The cost of treating patients who develop sepsis in the hospital rose by 20% in just three years, with hospitals spending $1.5 billion more last year than in 2015, according to a new analysis.
The report, published Thursday by Premier, found that although the number of patients who developed sepsis during their hospital stay declined by 15% from 2015 to 2018, those patients were more likely to get septic shock—the most severe form of sepsis—and therefore cost more to treat.
Septic shock "is quite a bit more costly because of the level of care needed for those patients," said Dr. Madeleine Biondolillo, vice president of quality innovation at Premier.
Premier found that the average cost per case for hospital-associated sepsis jumped from about $58,000 in October 2015 to about $70,000 in September 2018. At the same time, patients who developed sepsis in the hospital were 10% more likely to have septic shock than those with sepsis upon admission. Septic shock is the last stage of sepsis and the most deadly.
Biondolillo said septic shock is probably more common among patients already in the hospital because they are sicker. Patients with weakened immune systems and trauma are at risk for sepsis.
Another reason could be that efforts around sepsis have been more focused on ways to identify and treat sepsis upon admission to the emergency department. Less attention has been paid to continuously monitoring the condition in inpatient units, Biondolillo said.
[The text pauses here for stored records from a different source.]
-- ==== Sys2Proof/Word.lean ====
section
/-! DEFINITION. The two word types of the engine (R5, R9): a 32-bit register value and a byte. -/

namespace Sys2Proof

/-- A register value, an address held in a register, or a command word: XLEN = 32 bits (R5). -/
abbrev Word := BitVec 32

/-- A byte of BUF, of a chunk type, or the immediate of CRCB (R9). -/
abbrev Byte := BitVec 8

end Sys2Proof
end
This could allow sepsis to go undetected and escalate to septic shock.
"The answer is if it works great in the ED, do it everywhere," she said.
Efforts around sepsis could be more focused in the ED because the vast majority of sepsis patients—about 92.5%—already have the condition when admitted to the hospital.
It also costs less for a hospital to treat sepsis upon admission, at about $22,000 per case on average compared to $70,000 for hospital-associated sepsis, according to the Premier analysis. Detecting sepsis upon admission likely means the patients are in the beginning stages of the illness when it's easier to reverse, Biondolillo said.
Time is of the essence when it comes to sepsis. Once patients show clear sepsis warning signs like organ failure, it becomes difficult to reverse the condition's course and the mortality rate increases. An estimated 250,000 people die from sepsis each year in the U.S.
As a result, the CMS requires hospitals to comply with a sepsis bundle, which involves hospitals initiating treatment within three- and six-hour time frames. The national average compliance rate for the bundle is 51%, according to the most recent data on Hospital Compare.
Premier's analysis included data from 871 hospitals representing 1.7 million cases.